Return only the lines running from the first line of the listing through the one with "def execSMin (e", unchanged.
────────────────
-- ==== Sys2Proof/Machine/Isa.lean ====
section
/-! DEFINITION. One meaning per slot operation: engine `e` puts it into its bundle, and without `more` issues the bundle
(07_engine_instructions.md). The encoding's fields are its operands. -/

namespace Sys2Proof.Machine

/-- S_NOP (R244): nothing. -/
def execSNop (e : Nat) (more : Bool) (s : State) : Res :=
  .next (s.inS e more {})

/-- S_ADD (R244): three registers. -/
def execSAdd (e : Nat) (more : Bool) (d a b : BitVec 5) (s : State) : Res :=
  .next (s.inS e more { op := 0x01, d := d.toNat, a := a.toNat, b := b.toNat })

/-- S_SUB (R244): three registers. -/
def execSSub (e : Nat) (more : Bool) (d a b : BitVec 5) (s : State) : Res :=
  .next (s.inS e more { op := 0x02, d := d.toNat, a := a.toNat, b := b.toNat })

/-- S_AND (R244): three registers. -/
def execSAnd (e : Nat) (more : Bool) (d a b : BitVec 5) (s : State) : Res :=
  .next (s.inS e more { op := 0x03, d := d.toNat, a := a.toNat, b := b.toNat })

/-- S_OR (R244): three registers. -/
def execSOr (e : Nat) (more : Bool) (d a b : BitVec 5) (s : State) : Res :=
  .next (s.inS e more { op := 0x04, d := d.toNat, a := a.toNat, b := b.toNat })

/-- S_XOR (R244): three registers. -/
def execSXor (e : Nat) (more : Bool) (d a b : BitVec 5) (s : State) : Res :=
  .next (s.inS e more { op := 0x05, d := d.toNat, a := a.toNat, b := b.toNat })

/-- S_SLL (R244): three registers. -/
def execSSll (e : Nat) (more : Bool) (d a b : BitVec 5) (s : State) : Res :=
  .next (s.inS e more { op := 0x06, d := d.toNat, a := a.toNat, b := b.toNat })

/-- S_SRL (R244): three registers. -/
def execSSrl (e : Nat) (more : Bool) (d a b : BitVec 5) (s : State) : Res :=
  .next (s.inS e more { op := 0x07, d := d.toNat, a := a.toNat, b := b.toNat })

/-- S_SRA (R244): three registers. -/
def execSSra (e : Nat) (more : Bool) (d a b : BitVec 5) (s : State) : Res :=
  .next (s.inS e more { op := 0x08, d := d.toNat, a := a.toNat, b := b.toNat })

/-- S_MUL (R244): three registers. -/
def execSMul (e : Nat) (more : Bool) (d a b : BitVec 5) (s : State) : Res :=
  .next (s.inS e more { op := 0x09, d := d.toNat, a := a.toNat, b := b.toNat })

/-- S_MIN (R244): three registers. -/
def execSMin (e : Nat) (more : Bool) (d a b : BitVec 5) (s : State) : Res :=
  .next (s.inS e more { op := 0x0A, d := d.toNat, a := a.toNat, b := b.toNat })

/-- S_MAX (R244): three registers. -/
def execSMax (e : Nat) (more : Bool) (d a b : BitVec 5) (s : State) : Res :=
  .next (s.inS e more { op := 0x0B, d := d.toNat, a := a.toNat, b := b.toNat })

/-- S_SLT (R244): three registers. -/
def execSSlt (e : Nat) (more : Bool) (d a b : BitVec 5) (s : State) : Res :=
  .next (s.inS e more { op := 0x0C, d := d.toNat, a := a.toNat, b := b.toNat })

/-- S_SLTU (R244): three registers. -/
def execSSltu (e : Nat) (more : Bool) (d a b : BitVec 5) (s : State) : Res :=
  .next (s.inS e more { op := 0x0D, d := d.toNat, a := a.toNat, b := b.toNat })

/-- S_ADDI (R244): immediate. -/
def execSAddi (e : Nat) (more : Bool) (d a : BitVec 5) (imm : BitVec 15) (s : State) : Res :=
  .next (s.inS e more { op := 0x10, d := d.toNat, a := a.toNat, n := imm.toNat })

/-- S_ANDI (R244): immediate. -/
def execSAndi (e : Nat) (more : Bool) (d a : BitVec 5) (imm : BitVec 15) (s : State) : Res :=
  .next (s.inS e more { op := 0x11, d := d.toNat, a := a.toNat, n := imm.toNat })

/-- S_ORI (R244): immediate. -/
def execSOri (e : Nat) (more : Bool) (d a : BitVec 5) (imm : BitVec 15) (s : State) : Res :=
  .next (s.inS e more { op := 0x12, d := d.toNat, a := a.toNat, n := imm.toNat })

/-- S_XORI (R244): immediate. -/
def execSXori (e : Nat) (more : Bool) (d a : BitVec 5) (imm : BitVec 15) (s : State) : Res :=
  .next (s.inS e more { op := 0x13, d := d.toNat, a := a.toNat, n := imm.toNat })

/-- S_SLLI (R244): shift by an immediate. -/
def execSSlli (e : Nat) (more : Bool) (d a n : BitVec 5) (s : State) : Res :=
  .next (s.inS e more { op := 0x14, d := d.toNat, a := a.toNat, n := n.toNat })

/-- S_SRLI (R244): shift by an immediate. -/
def execSSrli (e : Nat) (more : Bool) (d a n : BitVec 5) (s : State) : Res :=
  .next (s.inS e more { op := 0x15, d := d.toNat, a := a.toNat, n := n.toNat })

/-- S_SRAI (R244): shift by an immediate. -/
def execSSrai (e : Nat) (more : Bool) (d a n : BitVec 5) (s : State) : Res :=
  .next (s.inS e more { op := 0x16, d := d.toNat, a := a.toNat, n := n.toNat })

/-- S_RSH (R244): shift by an immediate. -/
def execSRsh (e : Nat) (more : Bool) (d a n : BitVec 5) (s : State) : Res :=
  .next (s.inS e more { op := 0x17, d := d.toNat, a := a.toNat, n := n.toNat })

/-- S_LI (R244): load immediate. -/
def execSLi (e : Nat) (more : Bool) (d : BitVec 5) (imm : BitVec 20) (s : State) : Res :=
  .next (s.inS e more { op := 0x18, d := d.toNat, n := imm.toNat })

/-- S_LUI (R244): load immediate. -/
def execSLui (e : Nat) (more : Bool) (d : BitVec 5) (imm : BitVec 20) (s : State) : Res :=
  .next (s.inS e more { op := 0x19, d := d.toNat, n := imm.toNat })

/-- S_BEQ (R244): signed compare and branch. -/
def execSBeq (e : Nat) (more : Bool) (a b : BitVec 5) (t : BitVec 11) (s : State) : Res :=
  .next (s.inS e more { op := 0x20, a := a.toNat, b := b.toNat, n := t.toNat })

/-- S_BNE (R244): signed compare and branch. -/
def execSBne (e : Nat) (more : Bool) (a b : BitVec 5) (t : BitVec 11) (s : State) : Res :=
  .next (s.inS e more { op := 0x21, a := a.toNat, b := b.toNat, n := t.toNat })

/-- S_BLT (R244): signed compare and branch. -/
def execSBlt (e : Nat) (more : Bool) (a b : BitVec 5) (t : BitVec 11) (s : State) : Res :=
  .next (s.inS e more { op := 0x22, a := a.toNat, b := b.toNat, n := t.toNat })

/-- S_BGE (R244): signed compare and branch. -/
def execSBge (e : Nat) (more : Bool) (a b : BitVec 5) (t : BitVec 11) (s : State) : Res :=
  .next (s.inS e more { op := 0x23, a := a.toNat, b := b.toNat, n := t.toNat })

/-- S_J (R244): jump. -/
def execSJ (e : Nat) (more : Bool) (t : BitVec 11) (s : State) : Res :=
  .next (s.inS e more { op := 0x24, n := t.toNat })

/-- S_JAL (R244): jump and link. -/
def execSJal (e : Nat) (more : Bool) (d : BitVec 5) (t : BitVec 11) (s : State) : Res :=
  .next (s.inS e more { op := 0x25, d := d.toNat, n := t.toNat })

/-- S_JR (R244): jump to a register. -/
def execSJr (e : Nat) (more : Bool) (a : BitVec 5) (s : State) : Res :=
  .next (s.inS e more { op := 0x26, a := a.toNat })

/-- S_LOOP (R244): hardware loop, count from a register. -/
def execSLoop (e : Nat) (more : Bool) (c : BitVec 1) (a : BitVec 5) (last : BitVec 11) (s : State) : Res :=
  .next (s.inS e more { op := 0x28, m := c.toNat, a := a.toNat, n := last.toNat })

/-- S_LOOPI (R244): hardware loop, immediate count. -/
def execSLoopi (e : Nat) (more : Bool) (c : BitVec 1) (count : BitVec 12) (last : BitVec 11) (s : State) : Res :=
  .next (s.inS e more { op := 0x29, m := c.toNat, a := count.toNat, n := last.toNat })

/-- S_ATOM (R244): atomic group of n + 1 bundles. -/
def execSAtom (e : Nat) (more : Bool) (n : BitVec 3) (s : State) : Res :=
  .next (s.inS e more { op := 0x2A, n := n.toNat })

/-- S_MFC (R244): read a control register. -/
def execSMfc (e : Nat) (more : Bool) (d cr : BitVec 5) (s : State) : Res :=
  .next (s.inS e more { op := 0x30, d := d.toNat, a := cr.toNat })

/-- S_MTC (R244): write a control register. -/
def execSMtc (e : Nat) (more : Bool) (cr a : BitVec 5) (s : State) : Res :=
  .next (s.inS e more { op := 0x31, d := cr.toNat, a := a.toNat })

/-- S_IE (R244): enable interrupts. -/
def execSIe (e : Nat) (more : Bool) (mask : BitVec 4) (s : State) : Res :=
  .next (s.inS e more { op := 0x32, n := mask.toNat })

/-- S_ID (R244): disable interrupts. -/
def execSId (e : Nat) (more : Bool) (mask : BitVec 4) (s : State) : Res :=
  .next (s.inS e more { op := 0x33, n := mask.toNat })

/-- RETI (R244): return from a handler. -/
def execReti (e : Nat) (more : Bool) (s : State) : Res :=
  .next (s.inS e more { op := 0x34 })

/-- S_BXCLR (R244): BEXP to 63. -/
def execSBxclr (e : Nat) (more : Bool) (s : State) : Res :=
  .next (s.inS e more { op := 0x38 })

/-- S_SCALE (R244): BEXP less k. -/
def execSScale (e : Nat) (more : Bool) (d : BitVec 5) (k : BitVec 4) (s : State) : Res :=
  .next (s.inS e more { op := 0x39, d := d.toNat, n := k.toNat })

/-- S_SATCLR (R244): SAT to 0. -/
def execSSatclr (e : Nat) (more : Bool) (s : State) : Res :=
  .next (s.inS e more { op := 0x3A })

/-- T_DONE (R244): tick work complete. -/
def execTDone (e : Nat) (more : Bool) (s : State) : Res :=
  .next (s.inS e more { op := 0x40 })

/-- T_WAIT (R244): wait for the tick or an interrupt. -/
def execTWait (e : Nat) (more : Bool) (s : State) : Res :=
  .next (s.inS e more { op := 0x41 })

/-- T_NOW (R244): slot and tick. -/
def execTNow (e : Nat) (more : Bool) (d : BitVec 5) (s : State) : Res :=
  .next (s.inS e more { op := 0x42, d := d.toNat })

/-- L_NOP (R248): nothing. -/
def execLNop (e : Nat) (more : Bool) (s : State) : Res :=
  .next (s.inL e more {})

/-- L_LD (R248): load 32 bytes. -/
def execLLd (e : Nat) (more : Bool) (d a : BitVec 5) (off : BitVec 15) (s : State) : Res :=
  .next (s.inL e more { op := 0x01, d := d.toNat, a := a.toNat, n := off.toNat })

/-- L_LDP (R248): load 32 bytes, post-increment. -/
def execLLdp (e : Nat) (more : Bool) (d a : BitVec 5) (off : BitVec 15) (s : State) : Res :=
  .next (s.inL e more { op := 0x02, d := d.toNat, a := a.toNat, n := off.toNat })

/-- L_LDS (R248): load 4 bytes. -/
def execLLds (e : Nat) (more : Bool) (d a : BitVec 5) (off : BitVec 15) (s : State) : Res :=
  .next (s.inL e more { op := 0x04, d := d.toNat, a := a.toNat, n := off.toNat })

/-- L_ST (R248): store 32 bytes. -/
def execLSt (e : Nat) (more : Bool) (d a : BitVec 5) (off : BitVec 15) (s : State) : Res :=
  .next (s.inL e more { op := 0x05, d := d.toNat, a := a.toNat, n := off.toNat })

/-- L_STP (R248): store 32 bytes, post-increment. -/
def execLStp (e : Nat) (more : Bool) (d a : BitVec 5) (off : BitVec 15) (s : State) : Res :=
  .next (s.inL e more { op := 0x06, d := d.toNat, a := a.toNat, n := off.toNat })

/-- L_STS (R248): store 4 bytes. -/
def execLSts (e : Nat) (more : Bool) (d a : BitVec 5) (off : BitVec 15) (s : State) : Res :=
  .next (s.inL e more { op := 0x07, d := d.toNat, a := a.toNat, n := off.toNat })

/-- L_LD2 (R248): load two LDM words. -/
def execLLd2 (e : Nat) (more : Bool) (d d2 a b : BitVec 5) (inc : BitVec 2) (s : State) : Res :=
  .next (s.inL e more { op := 0x03, d := d.toNat, m := d2.toNat, a := a.toNat, b := b.toNat, n := inc.toNat })

/-- V_NOP (R250): nothing. -/
def execVNop (e : Nat) (more : Bool) (s : State) : Res :=
  .next (s.inV e more {})

/-- V_ADD (R250): sum. -/
def execVAdd (e : Nat) (more : Bool) (m : BitVec 2) (d a b : BitVec 5) (sat bx : Bool) (s : State) : Res :=
  .next (s.inV e more { op := 0x01, m := m.toNat, d := d.toNat, a := a.toNat, b := b.toNat, sat := sat, bx := bx })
────────────────
#### WRITTEN RESPONSE:
-- ==== Sys2Proof/Machine/Isa.lean ====
section
/-! DEFINITION. One meaning per slot operation: engine `e` puts it into its bundle, and without `more` issues the bundle
(07_engine_instructions.md). The encoding's fields are its operands. -/

namespace Sys2Proof.Machine

/-- S_NOP (R244): nothing. -/
def execSNop (e : Nat) (more : Bool) (s : State) : Res :=
  .next (s.inS e more {})

/-- S_ADD (R244): three registers. -/
def execSAdd (e : Nat) (more : Bool) (d a b : BitVec 5) (s : State) : Res :=
  .next (s.inS e more { op := 0x01, d := d.toNat, a := a.toNat, b := b.toNat })

/-- S_SUB (R244): three registers. -/
def execSSub (e : Nat) (more : Bool) (d a b : BitVec 5) (s : State) : Res :=
  .next (s.inS e more { op := 0x02, d := d.toNat, a := a.toNat, b := b.toNat })

/-- S_AND (R244): three registers. -/
def execSAnd (e : Nat) (more : Bool) (d a b : BitVec 5) (s : State) : Res :=
  .next (s.inS e more { op := 0x03, d := d.toNat, a := a.toNat, b := b.toNat })

/-- S_OR (R244): three registers. -/
def execSOr (e : Nat) (more : Bool) (d a b : BitVec 5) (s : State) : Res :=
  .next (s.inS e more { op := 0x04, d := d.toNat, a := a.toNat, b := b.toNat })

/-- S_XOR (R244): three registers. -/
def execSXor (e : Nat) (more : Bool) (d a b : BitVec 5) (s : State) : Res :=
  .next (s.inS e more { op := 0x05, d := d.toNat, a := a.toNat, b := b.toNat })

/-- S_SLL (R244): three registers. -/
def execSSll (e : Nat) (more : Bool) (d a b : BitVec 5) (s : State) : Res :=
  .next (s.inS e more { op := 0x06, d := d.toNat, a := a.toNat, b := b.toNat })

/-- S_SRL (R244): three registers. -/
def execSSrl (e : Nat) (more : Bool) (d a b : BitVec 5) (s : State) : Res :=
  .next (s.inS e more { op := 0x07, d := d.toNat, a := a.toNat, b := b.toNat })

/-- S_SRA (R244): three registers. -/
def execSSra (e : Nat) (more : Bool) (d a b : BitVec 5) (s : State) : Res :=
  .next (s.inS e more { op := 0x08, d := d.toNat, a := a.toNat, b := b.toNat })

/-- S_MUL (R244): three registers. -/
def execSMul (e : Nat) (more : Bool) (d a b : BitVec 5) (s : State) : Res :=
  .next (s.inS e more { op := 0x09, d := d.toNat, a := a.toNat, b := b.toNat })

/-- S_MIN (R244): three registers. -/
def execSMin (e : Nat) (more : Bool) (d a b : BitVec 5) (s : State) : Res :=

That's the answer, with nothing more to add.